Record excerpts:

————————

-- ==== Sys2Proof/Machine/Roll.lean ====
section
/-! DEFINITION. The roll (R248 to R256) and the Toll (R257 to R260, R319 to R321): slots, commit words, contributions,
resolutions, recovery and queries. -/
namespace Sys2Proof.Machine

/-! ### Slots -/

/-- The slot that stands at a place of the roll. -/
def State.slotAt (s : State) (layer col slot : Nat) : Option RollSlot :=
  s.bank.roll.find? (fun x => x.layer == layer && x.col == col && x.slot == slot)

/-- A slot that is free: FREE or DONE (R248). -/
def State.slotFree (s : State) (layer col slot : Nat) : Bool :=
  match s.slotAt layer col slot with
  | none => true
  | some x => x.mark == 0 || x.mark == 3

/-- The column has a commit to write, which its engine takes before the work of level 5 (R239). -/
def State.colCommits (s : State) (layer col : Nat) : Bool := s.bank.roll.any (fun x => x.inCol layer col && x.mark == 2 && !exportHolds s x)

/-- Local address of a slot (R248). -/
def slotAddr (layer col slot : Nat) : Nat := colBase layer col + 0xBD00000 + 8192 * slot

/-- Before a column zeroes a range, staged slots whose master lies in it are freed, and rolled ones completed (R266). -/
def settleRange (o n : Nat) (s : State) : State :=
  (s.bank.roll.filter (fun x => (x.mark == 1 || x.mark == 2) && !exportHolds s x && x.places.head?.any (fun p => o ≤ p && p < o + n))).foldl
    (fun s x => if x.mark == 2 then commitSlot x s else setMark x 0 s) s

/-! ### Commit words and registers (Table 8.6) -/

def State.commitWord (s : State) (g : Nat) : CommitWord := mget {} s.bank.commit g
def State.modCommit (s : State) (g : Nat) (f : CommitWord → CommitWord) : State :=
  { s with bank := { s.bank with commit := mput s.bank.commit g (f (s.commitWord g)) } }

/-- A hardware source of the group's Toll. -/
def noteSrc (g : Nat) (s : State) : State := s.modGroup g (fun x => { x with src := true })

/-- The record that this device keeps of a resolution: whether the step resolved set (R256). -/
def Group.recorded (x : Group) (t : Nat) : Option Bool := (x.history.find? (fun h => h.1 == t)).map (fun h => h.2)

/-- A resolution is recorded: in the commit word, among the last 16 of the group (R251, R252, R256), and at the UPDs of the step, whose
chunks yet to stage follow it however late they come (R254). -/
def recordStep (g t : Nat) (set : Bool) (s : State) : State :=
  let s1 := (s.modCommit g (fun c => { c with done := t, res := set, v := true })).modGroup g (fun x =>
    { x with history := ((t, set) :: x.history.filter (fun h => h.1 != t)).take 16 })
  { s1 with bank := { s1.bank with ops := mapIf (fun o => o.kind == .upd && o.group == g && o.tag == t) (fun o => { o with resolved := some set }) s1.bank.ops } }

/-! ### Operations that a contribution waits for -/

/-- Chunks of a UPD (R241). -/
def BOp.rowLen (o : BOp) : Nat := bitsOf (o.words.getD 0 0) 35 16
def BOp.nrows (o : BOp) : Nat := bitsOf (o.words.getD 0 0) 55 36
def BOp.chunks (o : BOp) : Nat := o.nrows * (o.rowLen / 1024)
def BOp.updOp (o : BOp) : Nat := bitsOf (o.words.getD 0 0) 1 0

————————

Brief: If a line in the data above holds the string "whose", copy it.

Answer section:
/-- Before a column zeroes a range, staged slots whose master lies in it are freed, and rolled ones completed (R266). -/
/-- A resolution is recorded: in the commit word, among the last 16 of the group (R251, R252, R256), and at the UPDs of the step, whose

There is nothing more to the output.